Previously, it had launched a GPS satellite in June 2020 and completed two Starlink satellite launch missions. Each half of the payload fairing used in this launch mission has previously performed a mission.

This launch proves that SpaceX is continuously using the recovered first-stage booster for commercial launch missions. In December of last year, the company used a six-handed rocket to put the communications satellite of the satellite broadcaster, Sirius, into orbit.

In an interview, SpaceX President and Chief Operating Officer Gwynne Shotwell (Gwynne Shotwell) stated that customers are very confident inflight-proven’ rockets. Normally, SpaceX will decide on its own for each mission. Which rocket.
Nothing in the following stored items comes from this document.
/-- A follower leaves its leader at the word with a number: the forwarded words behind it are dropped, its own next word
stands behind it in program order, and it fetches for itself from a word index (R126, R165). -/
def Ctx.leaveLeader (c : Ctx) (seq pc n : Nat) : Ctx :=
  { c.refetch pc n with
    fol := { c.fol with cur := none, hops := 0, joined := [] }, q := c.q.filter fun x => !x.fwd || x.seq < seq
    seq := seq + 1 }

/-! ### Choosing a word -/

/-- What the issue logic finds on a tick. -/
inductive Sel where
  | issue (e : QEnt)
  /-- a word of a timed phase that is not available, whose tokens are not complete or whose stamp differs (R136) -/
  | deviate (e : QEnt)
  | none
deriving DecidableEq, Repr

/-- The guard of a word (R114). -/
def Ctx.guard (c : Ctx) (x : Inst) : Bool := xor (c.preg x.gpred.toNat) x.gneg

/-- Whether a word issues only after every earlier word of the strand (R148, R157, R471): phase does, halt does when it
takes effect, and join does when it names a cell. -/
def Ctx.gates (c : Ctx) (n : Nat) (e : QEnt) : Bool :=
  match e.x.instr with
  | .phase .. => true
  | .halt => (c.landRegs n).guard e.x
  | .join a => (c.landRegs n).guard e.x && ((c.landRegs n).sreg a.toNat).toNat % 65536 != 0xFFFF
  | _ => false

/-- Columns that rep captures from (R167). -/
def capCol (col : Nat) : Bool := col == 2 || col == 4 || col == 6

/-- Whether the word is of the strand's own stream and issues for the first time. -/
def QEnt.isOwn (e : QEnt) : Bool := !e.re && !e.fwd

/-- The open capture that takes a word which issues: one of the next words of the V, M and C columns in program order;
a handler's words are not captured (R167, R169). -/
def Ctx.captures (c : Ctx) (e : QEnt) : Option Rep :=
  if e.isOwn && capCol e.col && !c.ui.inh then
    match c.openRep with
    | some r =>
      let nearer (x : QEnt) : Bool := x.isOwn && capCol x.col && r.seq < x.seq && x.seq < e.seq
      if r.seq < e.seq && (c.q.filter nearer).length < r.left then some r else none
    | none => none
  else none

/-- What becomes of one word on tick n. -/
inductive Ready where
  | yes | no | bad
deriving DecidableEq, Repr

/-- Whether a word whose T is t issues on tick n, apart from its place in the queues: R132 to R136 and R138. -/
def QEnt.readyAt (e : QEnt) (c : Ctx) (n t : Nat) : Ready :=
  let tok := c.tokensReady e.x.wmask n
  if c.timed then
    if n < t then .no
    else if t < n || n < e.avail || !tok || (e.j == 0 && BitVec.ofNat 8 (t - c.ph0) != e.x.stamp) then .bad
    else .yes
  else if t ≤ n && e.avail ≤ n && e.notBefore ≤ n && tok && (match Tbl.find c.base e.col with
      | some b => b < n
      | none => true) then .yes
  else .no

/-- Whether a rep sequence keeps a word out of a column: up to that column's last reissue every word that it does not
capture itself (R168). The sequence is paused while a handler runs, and holds none of its words (R169). -/
def Ctx.repHolds (c : Ctx) (col : Nat) (isCap : Bool) : Bool :=
  !c.ui.inh && c.reps.any fun r =>
    r.cols.contains col && (if 0 < r.left then !isCap
      else r.j < r.count || c.q.any fun x => x.re && x.rid == r.rid && x.col == col)

/-- Whether an earlier reissue of the same sequence, due before, has not issued: its stall delays this one (R168). -/
def Ctx.repBehind (c : Ctx) (e : QEnt) : Bool :=
  e.re && c.q.any fun x => x.re && x.rid == e.rid && (x.fixed.getD 0) < (e.fixed.getD 0)

/-- Whether reissues of a closed capture are still to come; the sequencer is paused while a handler runs, whose words come
before them (R168, R169). -/
def Ctx.reissues (c : Ctx) : Bool := !c.ui.inh && c.reps.any fun r => r.left == 0

/-- What the walk over the queued words knows: the columns whose head has not issued, whether every earlier word has
issued, whether a forwarded word has not, how many words the open capture still takes, how many an unissued rep will take,
the word that deviates, T of the word before and of the last word of each column as far as they are known, and the
columns in which T is not known yet. -/
structure Walk where
  cols : List Nat := []
  first : Bool := true
  fwd : Bool := false
  caps : Nat := 0
  hold : Nat := 0
  dev : Option QEnt := none
  pv : Option Prev := none
  base : Tbl Nat := []
  unk : List Nat := []

/-- T(w) of a word that the walk meets, as far as it is known: of a word whose T hangs on one that has not issued it is
known in a timed phase only, where each word issues on its T (R133, R136, R138). -/
def Walk.due (w : Walk) (c : Ctx) (e : QEnt) (held : Bool) (floor : Nat) : Option Nat :=
  match e.own c.fol.lag with
  | some t => some t
  | none =>
    if held || w.unk.contains e.col then none
    else
      let pv := if e.x.dly == 0 && e.prev == .pending then (if c.timed then w.pv else none) else some e.prev
      pv.map fun p => max floor (dueTick c.ph0 e.x.dly.toNat e.col (Tbl.find w.base e.col) p)

/-- Whether a fence that has not issued keeps the later words of every column back, as it does once it has (R436): one of the STRAND
scope, one in a timed phase (R469) and one whose guard will be false wait for nothing. `first`: every earlier word has issued. -/
def Ctx.fenceAhead (c : Ctx) (n : Nat) (first : Bool) (e : QEnt) : Bool :=
  match e.x.instr with
  | .fence sc => !c.timed && sc != .strand && ((!first && e.x.gpred != 0) || (c.landRegs n).guard e.x)
  | _ => false

/-- Walks the words in program order to the one that issues next; words that the decoder has not passed yet stand at the
end, and are never available. -/
def pickFrom (c : Ctx) (n : Nat) (w : Walk) : List QEnt → Sel
  | [] => match w.dev with
    | some e => .deviate e
    | none => .none
  | e :: r =>
    let rep := c.openRep
    let isCap := e.isOwn && capCol e.col && !c.ui.inh && 0 < w.caps && ((rep.map (·.seq)).getD 0) < e.seq
    let held := e.isOwn && ((capCol e.col && 0 < w.hold) || c.repHolds e.col isCap)
    let t := w.due c e held (if isCap then (rep.map (·.at_)).getD 0 else 0)
    let rr : Ready :=
      if w.cols.contains e.col || held || (e.fwd && w.fwd) || c.repBehind e then .no
      else match t with
        | none => .no
        | some t =>
          if t ≤ n && c.gates n e && (!w.first || c.reissues) then .no else e.readyAt c n t
    match rr with
    | .yes => .issue e
    | .no | .bad =>
      let w1 : Walk := { w with
        cols := e.col :: w.cols, first := false, fwd := w.fwd || e.fwd
        dev := if rr == .bad && w.dev.isNone then some e else w.dev
        caps := w.caps - (if isCap then 1 else 0)
        hold := w.hold - (if e.isOwn && capCol e.col then 1 else 0)
        pv := if e.isOwn then t.map fun t => .at t e.col e.x.eog else w.pv
        base := match t with
          | some t => Tbl.put w.base e.col t
          | none => w.base
        unk := if t.isNone then e.col :: w.unk else w.unk }
      match e.x.instr with
      | .phase .. => match w1.dev with
        | some e => .deviate e
        | none => .none
      | .fence _ => if c.fenceAhead (max n (t.getD n)) w.first e then .none else pickFrom c n w1 r
      | .rep _ _ len1 => pickFrom c n { w1 with hold := w1.hold + (if e.fwd then 0 else len1.toNat + 1) } r
      | _ => pickFrom c n w1 r

/-- The queued words that may issue: while the strand is blocked, the words before the one that blocks it, and none in
a sleep (R146, R148). -/
def Ctx.issuable (c : Ctx) : List QEnt :=
  match c.block with
  | .none => c.q
  | .sleep .. => []
  | _ => c.q.filter fun e => e.seq < c.blockSeq || e.re

/-- The word that issues next on tick n, in program order (R132, R175, R179). -/
def Ctx.pick (k : Core) (c : Ctx) (n : Nat) : Sel :=
  if c.running then
    pickFrom c n { caps := (c.openRep.map (·.left)).getD 0, base := c.base } (c.issuable ++ c.unpassed k n)
  else .none

/-- The illegal word or the end of the code that the decoder met, on the first tick on which every earlier word has
issued, whatever the strand waits in; an open capture does not hold it (R118, R120). -/
def Ctx.illegalNow (c : Ctx) : Option (Nat × IWord) :=
  if c.running && c.q.isEmpty && !c.reissues then
    match c.fstop with
    | .illegal pc bits => some (pc, bits)
    | .run | .wait | .off => none
  else none

/-! ### Before and after a meaning -/

/-- Takes a word out of its queue and lands what its reads see (R132, R173, R292). -/
def State.begin (s : State) (tile : Nat) (e : QEnt) : State :=
  let s := { s with me := tile, cur := { ent := some e } }
  s.updC fun c => { c.land (c.now s.tick) with
    issueNo := c.issueNo + 1, q := c.q.filter fun x => !(x.seq == e.seq && x.j == e.j && x.rid == e.rid) }

/-- The issue of a word seen by the next one in program order, and by its column (R133). -/
def Ctx.noteIssue (c : Ctx) (e : QEnt) (n : Nat) : Ctx :=
  let pv := Prev.at n e.col e.x.eog
  let c := { c with base := Tbl.put c.base e.col n }
  let c := if e.re then c else { c with freed := Tbl.put c.freed e.col (n + 1) }
  if e.re then c
  else if c.seq == e.seq + 1 then { c with prev := pv }
  else { c with q := c.q.map fun x => if x.seq == e.seq + 1 && !x.re then { x with prev := pv } else x }

/-- A word of fixed tick that issued late delays the ones after it: the later reissues of its rep, or, by the follower's
lag, every forwarded word (R129, R168). -/
def Ctx.noteSlip (c : Ctx) (e : QEnt) (n : Nat) : Ctx :=
  match e.own c.fol.lag with
  | some t =>
    if e.fwd then { c with fol := { c.fol with lag := c.fol.lag + (n - t) } }
    else
      let d := n - t
      { c with
        q := c.q.map fun x => if x.re && x.rid == e.rid && t < x.fixed.getD 0 then { x with fixed := x.fixed.map (· + d) }
          else x
        reps := c.reps.map fun r => if r.rid == e.rid then { r with slip := r.slip + d } else r }
  | none => c

/-- The earliest issue tick among the captured words. -/
def Rep.firstT (r : Rep) : Nat := r.caps.foldl (fun m e => min m e.2) ((r.caps.head?.map (·.2)).getD 0)

/-- Replaces a rep sequence. -/
def Ctx.setRep (c : Ctx) (r : Rep) : Ctx := { c with reps := c.reps.map fun x => if x.rid == r.rid then r else x }
/-- The captured words at some PCs have issued for the last time: none of them holds a token any more (R373). -/
def Ctx.freeTokPc (c : Ctx) (pcs : List Nat) : Ctx :=
  { c with arr64 := { c.arr64 with tokPc := c.arr64.tokPc.filter fun e => !pcs.contains e.2 } }
/-- Drops a rep sequence. -/
def Ctx.dropRep (c : Ctx) (rid : Nat) : Ctx :=
  let pcs := (c.reps.filter fun x => x.rid == rid).flatMap fun r => r.caps.map fun e => e.1.pc
  { c with reps := c.reps.filter fun x => x.rid != rid }.freeTokPc pcs

/-- Captures a word of an open rep and, after the last one, puts the first reissue on the agenda (R167, R168). -/
def State.noteCapture (s : State) (e : QEnt) (n : Nat) : State :=
  if e.re then
    match s.c.reps.find? fun r => r.rid == e.rid with
    | some r =>
      -- the last reissue has issued: the sequence is over
      if r.count ≤ r.j && !(s.c.q.any fun x => x.re && x.rid == e.rid) then s.updC (·.dropRep e.rid) else s
    | none => s
  else
    match s.c.captures e with
    | some r =>
      let r := { r with left := r.left - 1, caps := r.caps ++ [(e, n)] }
      if r.left == 0 then
        let r := { r with caps := sortBy (fun a b => a.1.seq ≤ b.1.seq) r.caps }
        if r.count == 0 then s.updC (·.dropRep r.rid)
        else (s.updC (·.setRep r)).schedAt s.here (r.firstT + r.period) (.repReissue s.here r.rid)
      else s.updC (·.setRep r)
    | none => s

/-- Tiles that follow this one in its region (R122, R123). -/
def State.followers (s : State) (t : Nat) (p : Nat) : List Nat :=
  [Dir.xm, .xp, .ym, .yp, .zm, .zp].filterMap fun d =>
    let n := neighbour t d
    let c := (s.core n).fg
    match c.fol.cur with
    | some f =>
      if c.part == some p && c.live && neighbour n f == t && c.region == (s.ctx ⟨t, p⟩).region then some n else none
    | none => none

/-- Reissues that a rep makes of a word that issues: of a captured one, of a reissue, or, as its leader's rep does, of a
forwarded one; 0 when the word is not captured (R167, R169). -/
def Ctx.repCount (c : Ctx) (e : QEnt) : Nat :=
  if e.fwd then e.cnt
  else if e.re then ((c.reps.find? fun r => r.rid == e.rid).map (·.count)).getD 0
  else ((c.captures e).map (·.count)).getD 0

/-- Forwards an issued word to every follower, which it reaches 3 ticks later (R123); a handler's words, the uiret that ends
it among them, are not forwarded (R130). -/
def State.forward (s : State) (e : QEnt) (cnt : Nat) : State :=
  let p := s.c.part.getD 0
  if s.c.ui.inh || (e.x.instr == .uiret && s.cur.outcome.isNone) then s
  else (s.followers s.me p).foldl (fun acc t =>
    acc.schedIn 3 (.forwardedWordIssue ⟨t, p⟩ ⟨e.pc, e.bits, s.cur.outcome, e.j, e.strides, cnt, none⟩)) s

/-- The handler of a user-level event can begin: delivery has stopped the decoder and the queues are empty (R463). -/
def State.noteDrain (s : State) : State :=
  if s.c.ui.going.isSome && s.c.q.isEmpty then s.schedIn 1 (.uiDelivery s.here) else s

/-- A transfer's outcome (R125, R126, R135): the strand's own decoder goes on at it; a follower compares it with its
leader's, and detaches or traps where they differ. `det`: the word carries the detach modifier. -/
def State.goTo (s : State) (e : QEnt) (det : Bool) (tgt : Nat) : State :=
  let s := { s with cur := { s.cur with outcome := some tgt } }
  if e.fwd then
    if e.outcome == some tgt then s
    else if det then s.updC fun c => c.leaveLeader e.seq tgt s.T
    else s.trapWord cFollowDiverge
  else s.updC fun c => c.resolve e.pc tgt s.T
Shotwell told customers: ‘You are buying launch services, and we will provide you with the best delivery vehicles within the time frame you need to launch.’ ‘We basically control most of it in our own hands.’

It is unclear how many Falcon 9 rockets SpaceX will launch in 2021, but this number will undoubtedly be very high. In 2020, SpaceX successfully carried out 26 rocket launch missions, a record high. At the same time, the company also plans to establish its own Starlink satellite network to provide more satellite Internet services.